Records supplied -
-- ==== Sys2Proof/Machine/Collectives.lean ====
section
/-!
DEFINITION. Collective commands and their slots: ALLRED, BCAST, REDSCAT, ALLGATH, contributions, timeouts
(15_engines R239, 25_system R355 to R357).
-/
namespace Sys2Proof.Machine

/-- Elements per member, and bytes of a contribution (R239). -/
def collCount (c : Command) : Nat := bits c.w3 63 32
def collBytes (c : Command) : Nat := if c.kind = 0x21 ∨ c.kind = 0x23 then collCount c else 4 * collCount c

/-- The source is read in pieces by ascending offset. -/
def sourceSteps (c : Command) (n : Nat) : List Step :=
  (touchRun 0 (.glob (bits c.w1 55 0)) n false).map fun t => { touches := [t], together := false, run := id }

/-- Bytes that a member of a group reads from its source: of a BCAST only the root reads (R239). -/
def sourceBytes (s : State) (sl : Collective) (c : Command) : Nat :=
  if !(c.kind == 0x21) || rankOf s sl c.core == some (bits c.w3 31 16) then collBytes c else 0

/-- A port's command goes to its switch: SEQ against NEXT, then the contribution is read (R356). -/
def contribute (s : State) (c : Command) : State :=
  match groupSlot s (bits c.w3 15 0) with
  | none => s
  | some (k, sl) =>
    let d := (BitVec.ofNat 32 (bits c.w0 63 32) - sl.next).toNat
    let again := sl.here.any fun id => match s.cmd? id with | some e => e.core == c.core | none => false
    if 2 ^ 31 ≤ d ∨ (d = 0 ∧ again) then sequenceError s c 1
    else
      let n := sourceBytes s sl c
      let s := settleTouches s c (touchRun 0 (.glob (bits c.w1 55 0)) n false)
      let (_, f) := soundSteps s c (sourceSteps c n)
      if f.isSome then finishCommand s c.id Stat.none_ f
      else
        let data := runRead s c (.glob (bits c.w1 55 0)) n
        (s.modCmd c.id fun e => { e with data := data }).modColl k fun sl => { sl with here := sl.here ++ [c.id] }

/-- The head of a collective port contributes when its SEQ is the next one; a later SEQ waits at the head (R216, R356). -/
def collectiveHead (s : State) (core kind : Nat) : State :=
  match readyHead s core 2 kind with
  | none => s
  | some (_, c) =>
    match groupSlot s (bits c.w3 15 0) with
    | none => s
    | some (_, sl) =>
      let d := (BitVec.ofNat 32 (bits c.w0 63 32) - sl.next).toNat
      if 1 ≤ d ∧ d < 2 ^ 31 then s
      else if beatWaits s c (sourceSteps c (sourceBytes s sl c)) then holdBeat s c (sourceSteps c (sourceBytes s sl c))
      else startHead s core 2 kind contribute

/-- ALLRED (R239, R356). -/
def execAllred (core : Nat) (s : State) : Out := event (collectiveHead s core 0x20)

/-- BCAST (R239, R356). -/
def execBcast (core : Nat) (s : State) : Out := event (collectiveHead s core 0x21)

/-- REDSCAT (R239, R356). -/
def execRedscat (core : Nat) (s : State) : Out := event (collectiveHead s core 0x22)

/-- ALLGATH (R239, R356). -/
def execAllgath (core : Nat) (s : State) : Out := event (collectiveHead s core 0x23)

/-- COLLECTIVE_SLOT_VALID: setting VALID sets NEXT to 1 (R355). -/
def setSlotValid (s : State) (k : Nat) : State := s.modColl k fun c => { c with valid := true, next := 1 }
def execCollectiveSlotValid (slot : Nat) (s : State) : Out := blockEvent s (if slot < 256 then setSlotValid s slot else s)

/-! ## Reduction at the switch (R357) -/

/-- Element i of a contribution. -/
def contribElem (d : List Byte) (i : Nat) : Nat := leNat ((d.drop (4 * i)).take 4)

/-- The reduction of the elements of all ranks, in rank order: the bytes written, conditions, and saturations. -/
def reduceRanks (op : Nat) (fxa : Bool) (xs : List Nat) : List Byte × BitVec 6 × Nat :=
  if op = 0 then
    let ts := xs.map fun x => fxaOf (fp32.num x)
    let sum := ts.foldl (fun (v : BitVec 128) t => v + t.1) 0
    let f := ts.foldl (fun (v : BitVec 6) t => v ||| t.2) 0
    let n := (ts.filter fun t => t.2.getLsbD 5).length
    if fxa then (leBytes 16 sum.toNat, f, n)
    else
      let (w, f2, n2) := fxaTo32 sum
      (leBytes 4 w, f ||| f2, n + n2)
  else
    match xs with
    | [] => (leBytes 4 0, 0, 0)
    | x :: r =>
      let step := fun (a : Nat × BitVec 6) (y : Nat) =>
        let (v, f) :=
          if op = 1 then redValue 1 false a.1 y else if op = 2 then redValue 2 false a.1 y
          else if op = 3 then redValue 3 true a.1 y else if op = 4 then redValue 4 true a.1 y
          else if op = 5 then redValue 3 false a.1 y else redValue 4 false a.1 y
        (v, a.2 ||| f)
      let (v, f) := r.foldl step (x, 0)
      (leBytes 4 v, f, 0)

/-- Contributions by rank: those of this device's commands that run on, and those that came through the switch. A member
whose command has been cancelled fails the collective (R225, R239). -/
def rankData (s : State) (sl : Collective) (remote : List (Nat × List Byte)) : Map (List Byte) :=
  sl.here.foldl (fun (m : Map (List Byte)) id =>
    match s.cmd? id with
    | some c => match rankOf s sl c.core with | some r => if c.state = .running then tabSet m r c.data else m | none => m
    | none => m) (remote.foldl (fun (m : Map (List Byte)) p => tabSet m p.1 p.2) [])

/-- What a member's command writes to DEST, with conditions and saturations (R239, R357). -/
def collectiveResult (c : Command) (n rank : Nat) (data : Map (List Byte)) : List Byte × BitVec 6 × Nat :=
  let get := fun (r : Nat) => tabGet [] data r
  if c.kind = 0x21 then (get (bits c.w3 31 16), 0, 0)
  else if c.kind = 0x23 then ((List.range n).flatMap get, 0, 0)
  else
    let all := (List.range (collCount c)).map fun i =>
      reduceRanks (bits c.w0 26 24) (c.flag 27) ((List.range n).map fun r => contribElem (get r) i)
    let f := all.foldl (fun (v : BitVec 6) e => v ||| e.2.1) 0
    let k := all.foldl (fun (v : Nat) e => v + e.2.2) 0
    let part := if c.kind = 0x22 then (all.drop (rank * (collCount c / n))).take (collCount c / n) else all
    (part.flatMap (·.1), f, k)

/-- The writes of a member's result: steps in ascending offset (R225, R239). -/
def resultSteps (c : Command) (bs : List Byte) : List Step :=
  let dst : Spot := .glob (bits c.w2 55 0)
  (piecesOf dst bs.length).map fun q =>
    { touches := [⟨1, dst.add q.1, q.2, true⟩], together := false
      run := fun a => (spotWrite a.1 c (dst.add q.1) ((bs.drop q.1).take q.2), a.2) }

/-- A member writes its result. -/
def writeResult (s : State) (c : Command) (bs : List Byte) (f : BitVec 6) (n : Nat) : State :=
  let (s, _, e) := runSteps s c (resultSteps c bs) Stat.none_
  let s := groupFlags s c.tid c.lid (f.setWidth 7)
  finishCommand s c.id (Stat.none_.add f n) e

/-- The commands of this device in a collective, still running. -/
def contributors (s : State) (sl : Collective) : List Command :=
  sl.here.filterMap fun id => (s.cmd? id).bind fun c => if c.state = .running then some c else none

/-- COLLECTIVE_CONTRIBUTION: with the contributions of the other devices' members, every rank has contributed; the switch
reduces, every member here gets its bytes, and SEQ is consumed (R356, R357). -/
def execCollectiveContribution (slot : Nat) (remote : List (Nat × List Byte)) (s : State) : Out :=
  let sl := s.collOf slot
  let data := rankData s sl remote
  event (
    let result := fun (c : Command) => collectiveResult c sl.nmem ((rankOf s sl c.core).getD 0) data
    let stuck := (contributors s sl).any fun c => beatWaits s c (resultSteps c (result c).1)
    if sl.valid && !stuck && (0 < sl.nmem) && (List.range sl.nmem).all fun r => (tabFind data r).isSome then
      let s1 := (contributors s sl).foldl (fun (s : State) c =>
        let (bs, f, n) := result c
        writeResult s c bs f n) s
      s1.modColl slot fun sl => { sl with next := sl.next + 1, here := [] }
    else s)

/-- A collective aborts: every command that has contributed retires with class 5 and nothing is written (R356). -/
def abortCollective (s : State) (slot dev : Nat) : State :=
  let sl := s.collOf slot
  let s := (contributors s sl).foldl (fun (s : State) c =>
    finishCommand s c.id Stat.none_ (some (5, BitVec.ofNat 64 dev))) s
  s.modColl slot fun sl => { sl with next := sl.next + 1, here := [] }

/-- The ranks of this device that have not contributed, and those that may not have: all other devices' as well. SEQ is
consumed on every member, so a collective without a contribution from here aborts here too (R356). -/
def missingRanks (s : State) (sl : Collective) : List Nat × List Nat :=
  let open_ := (List.range sl.nmem).filter fun r => (tabFind (rankData s sl []) r).isNone
  (open_.filter fun r => rankEntry s sl r / 2 ^ 16 % 2 ^ 11 == s.reg.devnum.toNat, open_)

/-- COLLECTIVE_TIMEOUT: some member has not contributed within BARTO. The detail is the device of the lowest-ranked missing
member; whether another device's member below this device's is missing, a free value tells (R356; log 7). -/
def execCollectiveTimeout (slot : Nat) (s : State) : Out :=
  let sl := s.collOf slot
  let (mine, open_) := missingRanks s sl
  event (
    if !sl.valid || open_.isEmpty || (sl.here.isEmpty && mine.length == open_.length) then s
    else
      let lowest := match mine with | r :: _ => open_.filter fun q => decide (q ≤ r) | [] => open_
      let (w, s) := s.fresh
      let r := lowest.getD (w.toNat % Nat.max 1 lowest.length) 0
      abortCollective s slot (rankEntry s sl r / 2 ^ 16 % 2 ^ 11))

end Sys2Proof.Machine
end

Directions for this task - Of the entries listed above, reproduce only the lines starting at the line containing "and saturations. -/" and ending at the line containing "let ts := xs.map". Include both, exactly as they stand.

Output for this task -
/-- The reduction of the elements of all ranks, in rank order: the bytes written, conditions, and saturations. -/
def reduceRanks (op : Nat) (fxa : Bool) (xs : List Nat) : List Byte × BitVec 6 × Nat :=
  if op = 0 then
    let ts := xs.map fun x => fxaOf (fp32.num x)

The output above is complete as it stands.